• _Exercise_
Begin at the line containing "firmwareKeyLoad (port : Port)" in the data below and go on through the line containing "hostedge (port : Port)", repeating each line exactly; include both ends and no other line.

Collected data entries
-- ==== Sys2Proof/Syntax.lean ====
section
/-! DEFINITION. The commands of the block: one constructor of Instr per row of spec/opcode_table.json, with its operands. -/
namespace Sys2Proof

/-- The port an access comes through (R281). -/
inductive Port where
  | host
  | sideband
deriving DecidableEq, Repr

/-- One frame on the host port between the fall and the rise of HSS (R267, R268). -/
structure HostFrame where
  /-- The levels on the data lanes at each sampling edge clocked before HSS rose, bit i of an element the level of HDi; a lane
  that your host does not drive at an edge may have any level there (R268 to R270). -/
  levels : List (BitVec 8)
  /-- The PWM tick since the last boundary in which the last bit of each data word arrived (R194); 0 where the list ends. -/
  ticks : List Nat
deriving DecidableEq, Repr

/-- What the analogue world delivers in one frame (R59 step 6, R505): the two raw conversions of every coil taken during
the frame that ends at this boundary, the calibration conversion of every ADC, and each group's die readings. -/
structure FrameInputs where
  /-- Raw ADC output at the earlier-listed instant (pulse centre) of each coil (R152, R203). -/
  pulse : Vector (BitVec 12) 96
  /-- Raw ADC output at the gap-centre instant of each coil. -/
  gap : Vector (BitVec 12) 96
  /-- Raw result of the calibration conversion of each ADC, used when it had a slot (R205). -/
  cal : Vector (BitVec 12) 24
  /-- Die temperature of each group, signed 0.125 °C (R512). -/
  temp : Vector (BitVec 16) 12
  /-- VM monitor reading of each group in mV (R512). -/
  vm : Vector (BitVec 17) 12
deriving DecidableEq, Repr

/-- The verdict bits the steps of a DIAGNOSE measured (R246 bits 0–9), with the two coil resistances in mΩ and whether a
gang tie was found open (R245). -/
structure DiagReading where
  shortVmA : Bool
  shortGndA : Bool
  shortVmB : Bool
  shortGndB : Bool
  raMilliohm : Nat
  rbMilliohm : Nat
  coilToCoil : Bool
  outToOut : Bool
  tieOpen : Bool
deriving DecidableEq, Repr

/-- Where a detected error of live SRAM data lies (R408); `free` is a word that holds no live data (R406). -/
inductive SramRegion where
  | free
  | profileCache (n : AxisId)
  | codeCache
  | microstepTable (t : Fin 4) (entry : Fin 1024)
  | descriptor (n : AxisId) (cacheFailed : Bool)
  | packet (tag : BitVec 16)
  | completion (index : Nat)
  | firmwareData (bothFailed : Bool) (lostTag : Bool)
deriving DecidableEq, Repr

/-- A side-band transaction error (R347). -/
inductive SbError where
  | badCommand (code : BitVec 8)
  | short (code : BitVec 8) (bytes : Nat)
  | pecMismatch
  | byteAfterPec
  | missingPec
  | readPecNotRead
deriving DecidableEq, Repr

/-- A fast read of a flash device: its command and its dummy cycles (R364). -/
structure FastRead where
  command : BitVec 8
  dummy : Nat
deriving DecidableEq, Repr

/-- What a flash device's SFDP table says (R364): the fields that the port takes from it, and whether its signature is valid. -/
structure Sfdp where
  signature : Bool
  /-- Bytes of the device. -/
  density : Nat
  /-- The fast reads 1-1-1, 1-1-2, 1-2-2, 1-1-4 and 1-4-4, where the device has them. -/
  read111 : Option FastRead
  read112 : Option FastRead
  read122 : Option FastRead
  read114 : Option FastRead
  read144 : Option FastRead
  /-- The quad-enable method. -/
  quadEnable : BitVec 3
  /-- The mode bits that keep the device in continuous-read mode, where it has that mode. -/
  modeBits : Option (BitVec 8)
  /-- The 4-byte address method. -/
  address4 : BitVec 8
  /-- The erase commands of 4 KB and of 64 KB. -/
  erase4k : Option (BitVec 8)
  erase64k : Option (BitVec 8)
  pageSize : Nat
  /-- Suspend and resume of programs and erases. -/
  suspend : Bool
deriving DecidableEq, Repr

/-- What fails on a group link (R17). -/
inductive LinkFailure where
  /-- A transfer failed its check once and its repetition passed. -/
  | repeatedOk
  /-- The ADC result of a coil failed twice: the pulse-centre sample (`gapSample = false`) or the gap-centre one. -/
  | sample (coil : Fin 8) (gapSample : Bool)
  /-- A configuration write failed three times in succession. -/
  | configWrite
deriving DecidableEq, Repr

/-- Which NVM or eFuse programming sequence ends (R389, R395, R425). -/
inductive NvmJob where
  | options
  | fuse
  | shale
deriving DecidableEq, Repr

/-- The commands of the block, one constructor per row of spec/opcode_table.json. An operand with a default value stands for what
a row says where it leaves that operand out: the raw time 0, no PEC byte (R346), SAFEA as the input that is low, SRAM word 0. -/
inductive Instr where
  -- host port (10_host_port.md)
  | registerReadFrame (f : HostFrame)
  | registerWrite (f : HostFrame)
  | loReadLatch (port : Port) (page : BitVec 4) (word : BitVec 8)
  | hiWriteCommit (port : Port) (page : BitVec 4) (word : BitVec 8) (value : Word)
  | packetPush (f : HostFrame)
  | completionPull (f : HostFrame)
  | arbiterDispatch (core : CoreId)
  -- opcodes (12_opcodes.md): the core that commits the packet it holds
  | echo (core : CoreId)
  | identify (core : CoreId)
  | configAxis (core : CoreId)
  | configGroup (core : CoreId)
  | bindMaster (core : CoreId)
  | routeAxio (core : CoreId)
  | setPosition (core : CoreId)
  | moveAbs (core : CoreId)
  | moveRel (core : CoreId)
  | velocity (core : CoreId)
  | gear (core : CoreId)
  | dose (core : CoreId)
  | hold (core : CoreId)
  | home (core : CoreId)
  | setSpeed (core : CoreId)
  | setAccel (core : CoreId)
  | stop (core : CoreId)
  | quickstop (core : CoreId)
  | disable (core : CoreId)
  | enable (core : CoreId)
  | flush (core : CoreId)
  | batchDefine (core : CoreId)
  | batchClose (core : CoreId)
  | diagnose (core : CoreId)
  | identifyMotor (core : CoreId)
  | readAxis (core : CoreId)
  | readGroup (core : CoreId)
  | loadTable (core : CoreId)
  | loadLibrary (core : CoreId)
  | libraryStreamResume
  | clearFault (core : CoreId)
  | ownership (core : CoreId)
  | fwStage (core : CoreId)
  | fwSwitch (core : CoreId)
  | fwCodeLoadEnd
  | lifecycle (core : CoreId)
  | fuseProgram (core : CoreId)
  | deviceReset (core : CoreId)
  | blockReset (core : CoreId)
  | syncEpoch (core : CoreId)
  | epochLoad
  | stopAll (core : CoreId)
  -- the frame (02_master_time.md, 03_motion_segments.md)
  | frameBoundary (inp : FrameInputs)
  | missedCommit (g : GroupId)
  | segmentStart (n : AxisId)
  | segmentEnd (n : AxisId)
  | velocityReanchor (n : AxisId)
  | deadline (n : AxisId)
  | homeTimeout (n : AxisId)
  -- masters and synchronisation
  | m0EncoderEdge (a b : Bool) (t : Nat)
  | stpEdge (i : Fin 4) (dirHigh : Bool) (t : Nat)
  | mszIndexEdge (rising : Bool) (t : Nat)
  | masterStandstill (m : Fin 5) (t : Nat)
  | rateEpochApply (v : Fin 2)
  | flenApply
  | tsyncPulse
  | tsyncEdge (tick : Nat)
  | syncLost
  | syncConflict
  -- AXIO, plug sense, amplitude timers (04_axio_homing.md, 05_current_control.md)
  | axioTransition (pin : PinId) (level : Bool) (t : Nat)
  | axioQualify (pin : PinId) (t : Nat)
  | chatterEnd (pin : PinId) (t : Nat)
  | localReturn (n : AxisId)
  | axioOutputOverload (pin : PinId)
  | axioOutputRetry (pin : PinId)
  | brakeDelay (n : AxisId)
  | plugProbe (n : AxisId) (raMilliohm rbMilliohm : Nat)
  | boostExpiry (n : AxisId)
  | standstillTimeout (n : AxisId)
  | sampleLost (c : CoilId)
  | shareErr (n : AxisId)
  | encoderSettle (n : AxisId) (stood : Bool)
  | encErr (n : AxisId)
  -- calibration, observer, protection (07_quartz_calibration.md, 08_stall.md, 09_power_stage.md)
  | delayLineMeasure (g : GroupId) (counts : Vector Nat 16)
  | forcedSlot (adc : AdcId)
  | rcoilWindowEnd (n : AxisId)
  | injectionReferenceEnd (n : AxisId)
  | keLearned (n : AxisId)
  | stall (n : AxisId)
  | unplugDetect (n : AxisId)
  | legTrip (leg : LegId) (highSide : Bool) (hardShort : Bool) (t : Nat)
  | retryWaitEnd (n : AxisId)
  | retryCheckEnd (n : AxisId) (failA failB : Bool) (t : Nat := 0)
  | retryRunResume (n : AxisId)
  | retryCounterClear (n : AxisId)
  | gateSupplyLockout (g : GroupId) (vcp : Bool) (t : Nat := 0)
  | vmLockout (g : GroupId) (overVoltage : Bool) (t : Nat := 0)
  | lockoutRelease (g : GroupId)
  | groupLinkFailure (g : GroupId) (what : LinkFailure)
  | safeOff (aLow bLow : Bool) (t : Nat := 0)
  | safeActClear
  | safeDisc (aLow : Bool := true)
  | clkLost
  | thermalShutdown (g : GroupId) (temp : BitVec 16)
  | thermalShutdownClear (g : GroupId)
  | baseplateReading (value : BitVec 16)
  -- register words with a row of their own
  | keyUnlock (port : Port) (value : Word)
  | unlockLapse (port : Port)
  | groupBlockReset (port : Port) (g : GroupId)
  | mportBlockReset (port : Port)
  | quartzBlockReset (port : Port)
  | syncBlockReset (port : Port)
  | sbandBlockReset (port : Port)
  | optionsWrite (port : Port)
  | deviceKeyLoad (port : Port)
  | firmwareKeyLoad (port : Port)
  | shaleIdx (port : Port) (value : Word)
  | edgeWordWrite (port : Port) (g : GroupId) (leg : Fin 16) (off : Bool) (value : Word)
  | commit (port : Port) (g : GroupId) (value : Word) (tick : Nat)
  | hostedge (port : Port) (g : GroupId) (value : Word)
  | hbDirect (port : Port) (g : GroupId) (value : Word)
  | frameCfg (port : Port) (value : Word)
  | mposPreset (port : Port) (m : MasterId) (value : Word)
  | vmRate (port : Port) (v : Fin 2) (value : Word)
  | syncCfg (port : Port) (value : Word)
  -- reset, integrity (15_reset_lifecycle.md, 16_integrity.md)
  | powerOnReset
  | brownOutReset
  | nrstReset
  | fuseSensingEnd
  | nvmPulseEnd
  | optionsLoadEnd (trimsPass : Bool)
  | nrstRelease
  | ramWipeEnd (dev0 dev1 : Option Sfdp)
  | bootBankTry
  | watchdogFirstStage
  | watchdogSecondStage
  | dispatchResume
  | sramScrub (region : SramRegion) (word : Fin 98304 := 0)
  | tableReloadEnd (t : Fin 4)
  | parityScrub (page : BitVec 4) (word : BitVec 8) (copyFailed : Bool)
  | pohSave
  | hirqAgeTimeout
  -- side-band port (13_sideband.md); `pec` is the optional PEC byte of a write command
  | sbWake
  | sbAwakeTimeout
  | sbVddValid
  | sbVddLost
  | sbBusTimeout
  | sbTransactionError (e : SbError)
  | identity
  | lcQuery
  | wake (value : Byte) (pec : Option Byte := none)
  | status
  | shaleRead (index : BitVec 16)
  | regRead (page word : Byte)
  | regWrite (page word : Byte) (value : Word) (pec : Option Byte := none)
  | envRead (arg : Byte)
  | axisRead (axis : Byte)
  | sbStopAll (key : BitVec 16) (pec : Option Byte := none)
  | axisStop (axis mode : Byte) (pec : Option Byte := none)
  | axisEnable (axis : Byte) (pec : Option Byte := none)
  | sbJog (axis direction : Byte) (pec : Option Byte := none)
  | sbJogExpiry (n : AxisId)
  | take (axis : Byte) (pec : Option Byte := none)
  | handBack (axis : Byte) (pec : Option Byte := none)
  | serviceEnter (passcode : BitVec 64) (pec : Option Byte := none)
  | passcodeSet (old new : BitVec 64) (pec : Option Byte := none)
  | passcodeLockoutEnd
  | bankSelect (key : BitVec 16) (bank : Byte) (pec : Option Byte := none)
  | moduleReset (key : BitVec 16) (pec : Option Byte := none)
  | alertResponse (won : Bool)
  | hostSilent
  -- ends of operations
  | diagnoseEnd (n : AxisId) (r : DiagReading)
  | flashOperationEnd (ok : Bool)
  | nvmProgramEnd (job : NvmJob) (verifyFailed : Bool)
  | blockResetEnd (bit : Fin 20)
  | vsbPowerOn
deriving DecidableEq, Repr

end Sys2Proof
end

• _Final answer_
  | firmwareKeyLoad (port : Port)
  | shaleIdx (port : Port) (value : Word)
  | edgeWordWrite (port : Port) (g : GroupId) (leg : Fin 16) (off : Bool) (value : Word)
  | commit (port : Port) (g : GroupId) (value : Word) (tick : Nat)
  | hostedge (port : Port) (g : GroupId) (value : Word)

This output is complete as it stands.